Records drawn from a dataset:
━━━

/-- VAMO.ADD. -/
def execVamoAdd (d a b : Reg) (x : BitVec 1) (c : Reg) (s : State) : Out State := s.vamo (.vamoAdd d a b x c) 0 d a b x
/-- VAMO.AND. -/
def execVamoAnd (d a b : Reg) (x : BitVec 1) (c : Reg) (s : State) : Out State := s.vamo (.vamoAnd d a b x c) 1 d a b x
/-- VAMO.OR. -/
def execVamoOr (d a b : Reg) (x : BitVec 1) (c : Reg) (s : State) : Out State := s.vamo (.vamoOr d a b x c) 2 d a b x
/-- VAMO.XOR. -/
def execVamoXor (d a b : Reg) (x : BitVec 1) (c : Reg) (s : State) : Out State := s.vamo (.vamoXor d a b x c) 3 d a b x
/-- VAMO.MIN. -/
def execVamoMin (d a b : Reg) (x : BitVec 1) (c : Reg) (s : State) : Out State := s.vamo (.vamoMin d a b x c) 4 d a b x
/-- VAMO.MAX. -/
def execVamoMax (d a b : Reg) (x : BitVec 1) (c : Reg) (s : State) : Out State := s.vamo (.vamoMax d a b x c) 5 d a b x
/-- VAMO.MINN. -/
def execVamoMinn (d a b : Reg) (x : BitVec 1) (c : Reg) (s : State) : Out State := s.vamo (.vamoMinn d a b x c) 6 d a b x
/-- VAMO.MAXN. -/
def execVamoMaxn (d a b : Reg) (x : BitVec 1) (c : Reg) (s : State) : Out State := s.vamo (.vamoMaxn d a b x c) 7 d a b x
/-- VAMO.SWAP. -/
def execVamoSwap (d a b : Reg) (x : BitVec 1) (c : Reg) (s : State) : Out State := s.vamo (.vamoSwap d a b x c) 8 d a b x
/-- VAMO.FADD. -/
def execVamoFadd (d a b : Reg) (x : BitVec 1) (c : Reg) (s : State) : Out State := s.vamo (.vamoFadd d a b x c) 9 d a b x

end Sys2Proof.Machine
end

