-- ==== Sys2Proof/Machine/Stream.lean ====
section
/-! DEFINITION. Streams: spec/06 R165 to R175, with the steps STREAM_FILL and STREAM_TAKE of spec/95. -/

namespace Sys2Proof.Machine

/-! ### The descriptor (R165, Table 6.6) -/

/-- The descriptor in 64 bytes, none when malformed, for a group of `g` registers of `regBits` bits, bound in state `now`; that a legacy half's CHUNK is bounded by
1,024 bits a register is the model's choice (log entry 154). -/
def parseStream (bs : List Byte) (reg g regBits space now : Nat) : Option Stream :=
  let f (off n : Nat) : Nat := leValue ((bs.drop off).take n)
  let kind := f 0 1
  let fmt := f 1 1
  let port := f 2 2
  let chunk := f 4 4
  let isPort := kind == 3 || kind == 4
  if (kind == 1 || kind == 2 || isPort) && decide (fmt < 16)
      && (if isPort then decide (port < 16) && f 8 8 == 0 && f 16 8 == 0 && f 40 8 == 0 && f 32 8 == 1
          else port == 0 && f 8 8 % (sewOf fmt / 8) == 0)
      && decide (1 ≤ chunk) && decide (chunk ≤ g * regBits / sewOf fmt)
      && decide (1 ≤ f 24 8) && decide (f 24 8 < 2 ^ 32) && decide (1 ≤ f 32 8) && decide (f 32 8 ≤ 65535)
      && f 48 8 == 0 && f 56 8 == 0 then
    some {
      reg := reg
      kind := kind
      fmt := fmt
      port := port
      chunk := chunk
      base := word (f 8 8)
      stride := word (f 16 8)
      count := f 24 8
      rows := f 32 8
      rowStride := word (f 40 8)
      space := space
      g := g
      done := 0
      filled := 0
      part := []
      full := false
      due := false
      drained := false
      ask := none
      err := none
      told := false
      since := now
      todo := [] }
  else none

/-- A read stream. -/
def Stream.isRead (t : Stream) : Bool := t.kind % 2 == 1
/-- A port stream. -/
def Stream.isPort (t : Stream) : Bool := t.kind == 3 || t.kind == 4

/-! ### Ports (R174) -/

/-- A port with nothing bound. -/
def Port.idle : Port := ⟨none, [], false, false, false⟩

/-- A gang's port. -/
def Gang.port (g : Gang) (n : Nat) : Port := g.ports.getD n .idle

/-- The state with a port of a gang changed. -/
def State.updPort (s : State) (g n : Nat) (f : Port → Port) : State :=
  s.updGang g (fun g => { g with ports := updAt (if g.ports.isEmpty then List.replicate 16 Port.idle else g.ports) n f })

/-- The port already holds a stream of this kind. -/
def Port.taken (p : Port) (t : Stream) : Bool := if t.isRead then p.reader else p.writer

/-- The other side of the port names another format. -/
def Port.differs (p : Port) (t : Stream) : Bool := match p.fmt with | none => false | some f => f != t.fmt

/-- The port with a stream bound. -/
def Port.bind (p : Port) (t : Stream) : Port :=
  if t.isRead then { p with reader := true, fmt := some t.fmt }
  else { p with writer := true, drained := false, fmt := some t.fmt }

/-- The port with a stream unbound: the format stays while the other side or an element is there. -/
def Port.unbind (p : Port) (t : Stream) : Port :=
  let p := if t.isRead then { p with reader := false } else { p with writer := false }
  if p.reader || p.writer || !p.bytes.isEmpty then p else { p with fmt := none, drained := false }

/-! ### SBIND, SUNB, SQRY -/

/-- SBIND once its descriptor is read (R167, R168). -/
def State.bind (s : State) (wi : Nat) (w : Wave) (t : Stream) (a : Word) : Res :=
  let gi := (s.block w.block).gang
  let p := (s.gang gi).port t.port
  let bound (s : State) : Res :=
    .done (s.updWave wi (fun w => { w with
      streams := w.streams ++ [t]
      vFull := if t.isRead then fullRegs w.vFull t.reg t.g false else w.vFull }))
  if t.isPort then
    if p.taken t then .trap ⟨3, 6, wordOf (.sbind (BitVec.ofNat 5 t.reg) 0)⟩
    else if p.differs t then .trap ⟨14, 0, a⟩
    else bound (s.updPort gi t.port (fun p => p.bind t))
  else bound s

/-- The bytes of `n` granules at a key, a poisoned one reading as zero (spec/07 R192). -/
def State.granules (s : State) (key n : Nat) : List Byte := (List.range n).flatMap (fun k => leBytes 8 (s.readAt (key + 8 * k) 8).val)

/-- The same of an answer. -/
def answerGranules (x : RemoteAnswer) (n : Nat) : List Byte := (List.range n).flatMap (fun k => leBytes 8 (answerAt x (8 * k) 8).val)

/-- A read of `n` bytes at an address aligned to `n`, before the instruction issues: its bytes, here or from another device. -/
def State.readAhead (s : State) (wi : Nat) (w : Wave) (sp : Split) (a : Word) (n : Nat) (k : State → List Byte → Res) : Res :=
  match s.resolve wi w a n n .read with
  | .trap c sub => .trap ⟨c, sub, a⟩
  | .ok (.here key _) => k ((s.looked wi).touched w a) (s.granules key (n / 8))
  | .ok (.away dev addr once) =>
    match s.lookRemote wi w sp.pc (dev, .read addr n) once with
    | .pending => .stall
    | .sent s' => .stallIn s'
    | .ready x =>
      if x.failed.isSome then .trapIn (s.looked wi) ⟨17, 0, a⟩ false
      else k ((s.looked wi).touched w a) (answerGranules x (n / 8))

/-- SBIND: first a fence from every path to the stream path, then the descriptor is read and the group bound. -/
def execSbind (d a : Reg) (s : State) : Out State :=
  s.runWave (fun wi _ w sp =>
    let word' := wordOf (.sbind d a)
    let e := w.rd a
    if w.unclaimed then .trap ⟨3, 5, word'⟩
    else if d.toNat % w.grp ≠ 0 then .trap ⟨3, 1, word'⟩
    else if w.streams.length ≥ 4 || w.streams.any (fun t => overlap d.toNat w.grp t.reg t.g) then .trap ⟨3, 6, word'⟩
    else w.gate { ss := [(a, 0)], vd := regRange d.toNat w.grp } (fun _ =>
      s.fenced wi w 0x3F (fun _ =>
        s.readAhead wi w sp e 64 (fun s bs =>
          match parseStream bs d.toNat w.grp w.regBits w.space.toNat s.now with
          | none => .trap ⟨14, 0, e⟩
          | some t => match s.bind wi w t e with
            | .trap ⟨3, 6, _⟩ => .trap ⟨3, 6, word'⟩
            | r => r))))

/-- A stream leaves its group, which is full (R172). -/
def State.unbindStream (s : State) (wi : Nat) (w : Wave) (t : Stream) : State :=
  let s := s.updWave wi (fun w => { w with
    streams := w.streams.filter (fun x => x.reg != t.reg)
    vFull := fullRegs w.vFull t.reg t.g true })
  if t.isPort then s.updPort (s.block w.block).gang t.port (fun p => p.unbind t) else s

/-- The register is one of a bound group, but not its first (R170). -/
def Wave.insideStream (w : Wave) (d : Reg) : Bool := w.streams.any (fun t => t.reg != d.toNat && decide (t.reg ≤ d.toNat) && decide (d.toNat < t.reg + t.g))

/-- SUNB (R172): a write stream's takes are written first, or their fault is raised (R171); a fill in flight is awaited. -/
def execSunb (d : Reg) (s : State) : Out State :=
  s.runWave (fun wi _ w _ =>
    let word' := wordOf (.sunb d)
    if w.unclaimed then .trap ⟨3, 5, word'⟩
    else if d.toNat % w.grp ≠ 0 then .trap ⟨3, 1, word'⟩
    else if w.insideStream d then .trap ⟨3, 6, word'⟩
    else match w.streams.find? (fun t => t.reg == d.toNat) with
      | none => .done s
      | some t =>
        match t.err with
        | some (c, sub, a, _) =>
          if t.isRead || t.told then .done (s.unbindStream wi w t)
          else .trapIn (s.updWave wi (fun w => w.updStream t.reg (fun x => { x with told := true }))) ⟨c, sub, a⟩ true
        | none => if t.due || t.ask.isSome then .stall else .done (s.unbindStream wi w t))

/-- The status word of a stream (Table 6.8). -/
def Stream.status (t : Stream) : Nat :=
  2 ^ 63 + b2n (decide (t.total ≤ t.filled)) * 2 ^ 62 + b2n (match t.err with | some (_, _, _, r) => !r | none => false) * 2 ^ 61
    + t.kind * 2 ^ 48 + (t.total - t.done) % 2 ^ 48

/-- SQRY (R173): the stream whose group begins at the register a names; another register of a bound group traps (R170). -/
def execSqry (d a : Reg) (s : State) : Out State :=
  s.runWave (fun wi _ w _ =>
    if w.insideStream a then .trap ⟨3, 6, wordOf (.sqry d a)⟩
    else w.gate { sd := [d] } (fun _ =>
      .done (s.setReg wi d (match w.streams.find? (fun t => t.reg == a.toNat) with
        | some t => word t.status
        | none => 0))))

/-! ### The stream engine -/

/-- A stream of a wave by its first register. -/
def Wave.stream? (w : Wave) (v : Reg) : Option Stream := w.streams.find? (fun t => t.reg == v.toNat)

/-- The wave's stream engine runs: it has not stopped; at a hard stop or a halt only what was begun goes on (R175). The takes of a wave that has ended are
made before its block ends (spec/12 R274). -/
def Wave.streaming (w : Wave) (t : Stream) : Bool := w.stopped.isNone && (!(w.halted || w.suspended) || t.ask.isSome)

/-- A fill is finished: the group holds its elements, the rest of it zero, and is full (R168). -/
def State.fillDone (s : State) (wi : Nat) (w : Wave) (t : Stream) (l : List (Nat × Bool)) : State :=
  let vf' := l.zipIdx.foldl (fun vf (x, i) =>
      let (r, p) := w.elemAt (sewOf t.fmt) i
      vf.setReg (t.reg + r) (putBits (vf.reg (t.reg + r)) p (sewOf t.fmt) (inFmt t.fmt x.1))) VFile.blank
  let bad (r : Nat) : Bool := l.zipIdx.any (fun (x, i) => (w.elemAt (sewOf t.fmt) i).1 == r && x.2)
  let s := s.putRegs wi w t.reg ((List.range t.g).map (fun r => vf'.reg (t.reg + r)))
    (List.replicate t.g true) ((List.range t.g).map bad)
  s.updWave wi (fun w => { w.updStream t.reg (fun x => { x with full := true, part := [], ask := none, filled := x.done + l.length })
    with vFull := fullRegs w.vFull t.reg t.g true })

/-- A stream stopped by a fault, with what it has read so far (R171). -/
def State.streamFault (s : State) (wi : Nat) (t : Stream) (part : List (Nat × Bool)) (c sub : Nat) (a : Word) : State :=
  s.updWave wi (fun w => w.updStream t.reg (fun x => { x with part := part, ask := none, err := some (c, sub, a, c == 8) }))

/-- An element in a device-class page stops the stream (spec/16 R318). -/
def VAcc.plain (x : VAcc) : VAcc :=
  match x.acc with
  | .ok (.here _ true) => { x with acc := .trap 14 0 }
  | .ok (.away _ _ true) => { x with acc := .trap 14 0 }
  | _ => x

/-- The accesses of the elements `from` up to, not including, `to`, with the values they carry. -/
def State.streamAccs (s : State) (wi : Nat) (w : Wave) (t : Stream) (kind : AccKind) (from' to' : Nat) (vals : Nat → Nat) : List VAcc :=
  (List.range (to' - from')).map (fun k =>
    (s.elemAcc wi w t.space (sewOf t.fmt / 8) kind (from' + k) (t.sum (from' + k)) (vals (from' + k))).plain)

━━━

> **Exercise requirements**
Which lines of the data contain the string "insideStream"? Copy each of them.

> **Answer to the exercise**
def Wave.insideStream (w : Wave) (d : Reg) : Bool := w.streams.any (fun t => t.reg != d.toNat && decide (t.reg ≤ d.toNat) && decide (d.toNat < t.reg + t.g))
    else if w.insideStream d then .trap ⟨3, 6, word'⟩
    if w.insideStream a then .trap ⟨3, 6, wordOf (.sqry d a)⟩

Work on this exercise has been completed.